Saved entries
□ □ □ □ □ □ □

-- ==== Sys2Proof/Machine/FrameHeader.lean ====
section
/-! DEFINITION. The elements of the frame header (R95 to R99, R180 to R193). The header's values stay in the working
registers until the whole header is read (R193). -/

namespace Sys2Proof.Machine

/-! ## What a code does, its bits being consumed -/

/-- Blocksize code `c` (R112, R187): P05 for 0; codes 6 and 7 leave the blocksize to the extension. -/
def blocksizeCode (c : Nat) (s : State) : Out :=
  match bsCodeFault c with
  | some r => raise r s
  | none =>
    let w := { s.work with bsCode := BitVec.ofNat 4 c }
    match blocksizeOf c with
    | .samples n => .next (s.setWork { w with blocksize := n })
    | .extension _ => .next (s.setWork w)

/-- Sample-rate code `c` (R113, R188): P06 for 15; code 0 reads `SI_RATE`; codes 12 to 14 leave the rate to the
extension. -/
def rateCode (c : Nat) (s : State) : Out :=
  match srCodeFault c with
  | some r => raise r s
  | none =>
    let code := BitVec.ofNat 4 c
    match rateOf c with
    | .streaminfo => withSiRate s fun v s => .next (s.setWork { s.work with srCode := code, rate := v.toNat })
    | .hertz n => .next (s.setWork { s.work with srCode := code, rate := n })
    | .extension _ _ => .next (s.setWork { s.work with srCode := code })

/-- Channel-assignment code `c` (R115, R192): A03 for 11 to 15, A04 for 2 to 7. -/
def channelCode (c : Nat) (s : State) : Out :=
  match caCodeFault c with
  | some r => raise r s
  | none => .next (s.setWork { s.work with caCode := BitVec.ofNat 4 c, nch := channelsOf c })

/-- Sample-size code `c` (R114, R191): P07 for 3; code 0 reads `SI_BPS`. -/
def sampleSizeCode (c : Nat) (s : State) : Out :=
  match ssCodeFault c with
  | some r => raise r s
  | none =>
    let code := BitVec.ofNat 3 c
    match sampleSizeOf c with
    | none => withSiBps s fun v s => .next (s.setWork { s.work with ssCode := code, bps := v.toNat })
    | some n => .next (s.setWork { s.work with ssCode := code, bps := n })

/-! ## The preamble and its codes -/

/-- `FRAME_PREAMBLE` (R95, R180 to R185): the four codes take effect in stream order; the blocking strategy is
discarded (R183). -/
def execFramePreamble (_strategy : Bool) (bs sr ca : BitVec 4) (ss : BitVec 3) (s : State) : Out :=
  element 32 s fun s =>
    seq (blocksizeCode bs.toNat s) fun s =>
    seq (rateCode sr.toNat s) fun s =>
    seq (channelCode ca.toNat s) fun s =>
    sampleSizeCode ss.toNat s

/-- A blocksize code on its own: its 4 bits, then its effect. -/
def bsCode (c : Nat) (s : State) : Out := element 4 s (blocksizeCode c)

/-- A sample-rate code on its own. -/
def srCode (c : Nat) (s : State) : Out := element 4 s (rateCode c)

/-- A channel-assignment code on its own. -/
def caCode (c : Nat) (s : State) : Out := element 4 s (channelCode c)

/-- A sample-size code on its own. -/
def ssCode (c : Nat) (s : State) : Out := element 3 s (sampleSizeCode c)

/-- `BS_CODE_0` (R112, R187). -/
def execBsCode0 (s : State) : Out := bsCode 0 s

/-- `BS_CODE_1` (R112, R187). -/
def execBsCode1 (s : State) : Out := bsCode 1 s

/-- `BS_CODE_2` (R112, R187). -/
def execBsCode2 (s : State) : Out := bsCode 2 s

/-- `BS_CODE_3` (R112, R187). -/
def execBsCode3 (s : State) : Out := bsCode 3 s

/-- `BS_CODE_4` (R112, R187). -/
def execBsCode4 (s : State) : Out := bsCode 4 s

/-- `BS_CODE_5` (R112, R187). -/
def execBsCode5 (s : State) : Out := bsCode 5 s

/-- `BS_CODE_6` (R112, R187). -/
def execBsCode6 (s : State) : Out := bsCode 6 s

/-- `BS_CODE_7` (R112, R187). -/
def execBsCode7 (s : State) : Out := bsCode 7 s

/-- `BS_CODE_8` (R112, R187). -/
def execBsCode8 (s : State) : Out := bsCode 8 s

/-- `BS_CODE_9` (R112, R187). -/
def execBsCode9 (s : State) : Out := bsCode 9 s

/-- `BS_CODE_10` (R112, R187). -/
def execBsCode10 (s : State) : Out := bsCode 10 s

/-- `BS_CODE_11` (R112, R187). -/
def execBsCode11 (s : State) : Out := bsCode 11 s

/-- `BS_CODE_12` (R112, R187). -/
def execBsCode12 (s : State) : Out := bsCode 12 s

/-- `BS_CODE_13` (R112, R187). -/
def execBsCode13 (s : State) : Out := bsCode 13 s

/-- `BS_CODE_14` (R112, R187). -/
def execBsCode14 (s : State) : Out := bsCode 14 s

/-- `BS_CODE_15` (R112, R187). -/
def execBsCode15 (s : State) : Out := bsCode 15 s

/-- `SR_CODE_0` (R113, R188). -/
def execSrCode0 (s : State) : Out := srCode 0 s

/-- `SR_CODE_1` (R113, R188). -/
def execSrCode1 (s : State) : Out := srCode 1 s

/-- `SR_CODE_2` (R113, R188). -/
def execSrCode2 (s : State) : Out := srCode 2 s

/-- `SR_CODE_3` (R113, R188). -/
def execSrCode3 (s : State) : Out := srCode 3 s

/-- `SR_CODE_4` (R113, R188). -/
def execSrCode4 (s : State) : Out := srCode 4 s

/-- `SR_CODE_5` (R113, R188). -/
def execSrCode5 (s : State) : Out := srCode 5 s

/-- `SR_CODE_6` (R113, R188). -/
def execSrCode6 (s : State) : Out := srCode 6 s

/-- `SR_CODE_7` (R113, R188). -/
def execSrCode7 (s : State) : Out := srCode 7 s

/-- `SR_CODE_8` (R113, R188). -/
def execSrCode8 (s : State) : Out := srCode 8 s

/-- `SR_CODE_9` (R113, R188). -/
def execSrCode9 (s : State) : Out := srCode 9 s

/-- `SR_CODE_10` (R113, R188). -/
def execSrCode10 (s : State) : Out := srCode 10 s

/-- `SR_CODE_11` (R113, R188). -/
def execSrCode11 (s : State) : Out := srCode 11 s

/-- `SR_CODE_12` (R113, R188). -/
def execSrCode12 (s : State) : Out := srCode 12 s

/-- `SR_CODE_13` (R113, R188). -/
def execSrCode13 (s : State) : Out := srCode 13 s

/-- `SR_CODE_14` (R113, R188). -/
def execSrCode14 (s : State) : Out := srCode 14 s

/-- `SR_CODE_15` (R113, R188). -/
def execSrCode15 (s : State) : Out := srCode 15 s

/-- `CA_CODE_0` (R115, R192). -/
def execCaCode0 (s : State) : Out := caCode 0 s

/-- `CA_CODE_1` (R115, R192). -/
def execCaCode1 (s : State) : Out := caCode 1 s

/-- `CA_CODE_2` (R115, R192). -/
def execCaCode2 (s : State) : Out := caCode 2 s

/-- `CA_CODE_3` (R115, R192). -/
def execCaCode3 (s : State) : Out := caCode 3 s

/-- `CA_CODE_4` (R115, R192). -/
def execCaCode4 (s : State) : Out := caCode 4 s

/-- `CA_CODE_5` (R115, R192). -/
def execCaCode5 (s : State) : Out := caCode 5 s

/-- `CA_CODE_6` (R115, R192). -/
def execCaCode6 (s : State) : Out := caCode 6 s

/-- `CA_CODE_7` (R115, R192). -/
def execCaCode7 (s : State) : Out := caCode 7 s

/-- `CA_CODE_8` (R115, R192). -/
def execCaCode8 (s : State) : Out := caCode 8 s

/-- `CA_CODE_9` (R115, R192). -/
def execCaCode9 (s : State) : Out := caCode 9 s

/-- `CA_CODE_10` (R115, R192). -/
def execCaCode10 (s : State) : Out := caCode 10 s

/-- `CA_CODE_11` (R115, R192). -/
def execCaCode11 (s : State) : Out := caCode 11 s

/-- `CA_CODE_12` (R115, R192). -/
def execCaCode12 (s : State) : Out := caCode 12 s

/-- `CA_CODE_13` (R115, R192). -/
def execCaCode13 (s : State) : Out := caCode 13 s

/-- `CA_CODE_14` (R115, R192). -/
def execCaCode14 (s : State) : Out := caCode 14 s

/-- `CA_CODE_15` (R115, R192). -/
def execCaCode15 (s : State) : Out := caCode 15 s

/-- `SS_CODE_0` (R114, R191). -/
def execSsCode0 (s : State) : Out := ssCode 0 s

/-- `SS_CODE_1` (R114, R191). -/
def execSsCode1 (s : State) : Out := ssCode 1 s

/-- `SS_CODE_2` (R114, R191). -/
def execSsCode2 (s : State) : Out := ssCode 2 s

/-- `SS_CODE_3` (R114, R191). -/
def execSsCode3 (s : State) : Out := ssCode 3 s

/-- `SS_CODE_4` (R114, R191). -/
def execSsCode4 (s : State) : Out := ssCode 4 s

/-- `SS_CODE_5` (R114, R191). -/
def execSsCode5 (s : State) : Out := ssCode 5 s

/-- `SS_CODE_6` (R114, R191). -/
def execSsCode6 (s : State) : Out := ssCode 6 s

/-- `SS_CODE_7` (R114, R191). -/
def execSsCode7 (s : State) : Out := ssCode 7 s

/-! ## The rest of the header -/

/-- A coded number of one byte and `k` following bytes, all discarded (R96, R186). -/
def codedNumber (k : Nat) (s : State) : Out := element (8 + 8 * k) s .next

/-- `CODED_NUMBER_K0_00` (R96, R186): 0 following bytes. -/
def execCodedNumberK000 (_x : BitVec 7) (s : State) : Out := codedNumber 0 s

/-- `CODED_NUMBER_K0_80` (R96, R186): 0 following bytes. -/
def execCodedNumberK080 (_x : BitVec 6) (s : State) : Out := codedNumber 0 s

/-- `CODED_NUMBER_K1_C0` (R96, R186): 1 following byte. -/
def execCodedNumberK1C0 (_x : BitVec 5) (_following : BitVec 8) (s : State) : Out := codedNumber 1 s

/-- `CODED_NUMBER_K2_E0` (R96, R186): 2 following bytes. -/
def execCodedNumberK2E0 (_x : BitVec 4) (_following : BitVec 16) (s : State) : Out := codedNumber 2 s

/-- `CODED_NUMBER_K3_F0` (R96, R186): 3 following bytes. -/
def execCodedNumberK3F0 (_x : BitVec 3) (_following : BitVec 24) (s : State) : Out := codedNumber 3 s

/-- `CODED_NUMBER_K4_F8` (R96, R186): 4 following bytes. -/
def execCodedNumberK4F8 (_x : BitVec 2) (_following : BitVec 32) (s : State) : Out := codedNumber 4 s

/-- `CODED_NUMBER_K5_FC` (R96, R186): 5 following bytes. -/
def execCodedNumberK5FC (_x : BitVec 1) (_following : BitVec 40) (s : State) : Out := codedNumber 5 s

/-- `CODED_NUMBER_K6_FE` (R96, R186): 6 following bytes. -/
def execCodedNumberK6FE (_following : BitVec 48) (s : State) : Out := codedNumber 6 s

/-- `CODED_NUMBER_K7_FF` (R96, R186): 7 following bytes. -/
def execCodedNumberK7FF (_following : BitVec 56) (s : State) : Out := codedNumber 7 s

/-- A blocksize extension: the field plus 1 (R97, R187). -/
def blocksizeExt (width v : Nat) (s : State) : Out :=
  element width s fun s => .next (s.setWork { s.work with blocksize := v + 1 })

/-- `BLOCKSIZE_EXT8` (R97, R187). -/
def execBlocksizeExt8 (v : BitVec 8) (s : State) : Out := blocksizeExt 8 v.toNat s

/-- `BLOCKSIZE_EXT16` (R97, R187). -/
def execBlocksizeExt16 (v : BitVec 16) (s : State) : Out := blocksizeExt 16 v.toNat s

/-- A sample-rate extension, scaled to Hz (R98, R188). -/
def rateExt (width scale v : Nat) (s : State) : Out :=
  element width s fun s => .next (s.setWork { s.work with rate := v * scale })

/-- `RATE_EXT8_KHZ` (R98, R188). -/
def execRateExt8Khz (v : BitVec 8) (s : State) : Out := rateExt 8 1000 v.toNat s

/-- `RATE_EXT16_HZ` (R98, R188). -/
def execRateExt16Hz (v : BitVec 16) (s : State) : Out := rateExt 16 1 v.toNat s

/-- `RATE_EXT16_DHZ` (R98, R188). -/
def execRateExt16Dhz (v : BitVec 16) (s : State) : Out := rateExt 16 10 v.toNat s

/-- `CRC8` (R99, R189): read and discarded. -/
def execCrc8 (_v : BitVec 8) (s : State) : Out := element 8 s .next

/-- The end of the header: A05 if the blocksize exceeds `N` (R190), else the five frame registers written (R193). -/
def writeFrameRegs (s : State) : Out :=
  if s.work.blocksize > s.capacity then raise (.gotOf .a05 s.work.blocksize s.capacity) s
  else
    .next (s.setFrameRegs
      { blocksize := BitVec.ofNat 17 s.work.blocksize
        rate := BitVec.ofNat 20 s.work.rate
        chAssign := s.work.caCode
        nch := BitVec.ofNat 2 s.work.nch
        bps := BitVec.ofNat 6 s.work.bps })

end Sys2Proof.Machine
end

□ □ □ □ □ □ □

Work to complete » Only the lines above from the one with "def execCaCode4 (s" through the one with "def codedNumber (k" should be duplicated, character for character.

Worked solution »
def execCaCode4 (s : State) : Out := caCode 4 s

/-- `CA_CODE_5` (R115, R192). -/
def execCaCode5 (s : State) : Out := caCode 5 s

/-- `CA_CODE_6` (R115, R192). -/
def execCaCode6 (s : State) : Out := caCode 6 s

/-- `CA_CODE_7` (R115, R192). -/
def execCaCode7 (s : State) : Out := caCode 7 s

/-- `CA_CODE_8` (R115, R192). -/
def execCaCode8 (s : State) : Out := caCode 8 s

/-- `CA_CODE_9` (R115, R192). -/
def execCaCode9 (s : State) : Out := caCode 9 s

/-- `CA_CODE_10` (R115, R192). -/
def execCaCode10 (s : State) : Out := caCode 10 s

/-- `CA_CODE_11` (R115, R192). -/
def execCaCode11 (s : State) : Out := caCode 11 s

/-- `CA_CODE_12` (R115, R192). -/
def execCaCode12 (s : State) : Out := caCode 12 s

/-- `CA_CODE_13` (R115, R192). -/
def execCaCode13 (s : State) : Out := caCode 13 s

/-- `CA_CODE_14` (R115, R192). -/
def execCaCode14 (s : State) : Out := caCode 14 s

/-- `CA_CODE_15` (R115, R192). -/
def execCaCode15 (s : State) : Out := caCode 15 s

/-- `SS_CODE_0` (R114, R191). -/
def execSsCode0 (s : State) : Out := ssCode 0 s

/-- `SS_CODE_1` (R114, R191). -/
def execSsCode1 (s : State) : Out := ssCode 1 s

/-- `SS_CODE_2` (R114, R191). -/
def execSsCode2 (s : State) : Out := ssCode 2 s

/-- `SS_CODE_3` (R114, R191). -/
def execSsCode3 (s : State) : Out := ssCode 3 s

/-- `SS_CODE_4` (R114, R191). -/
def execSsCode4 (s : State) : Out := ssCode 4 s

/-- `SS_CODE_5` (R114, R191). -/
def execSsCode5 (s : State) : Out := ssCode 5 s

/-- `SS_CODE_6` (R114, R191). -/
def execSsCode6 (s : State) : Out := ssCode 6 s

/-- `SS_CODE_7` (R114, R191). -/
def execSsCode7 (s : State) : Out := ssCode 7 s

/-! ## The rest of the header -/

/-- A coded number of one byte and `k` following bytes, all discarded (R96, R186). -/
def codedNumber (k : Nat) (s : State) : Out := element (8 + 8 * k) s .next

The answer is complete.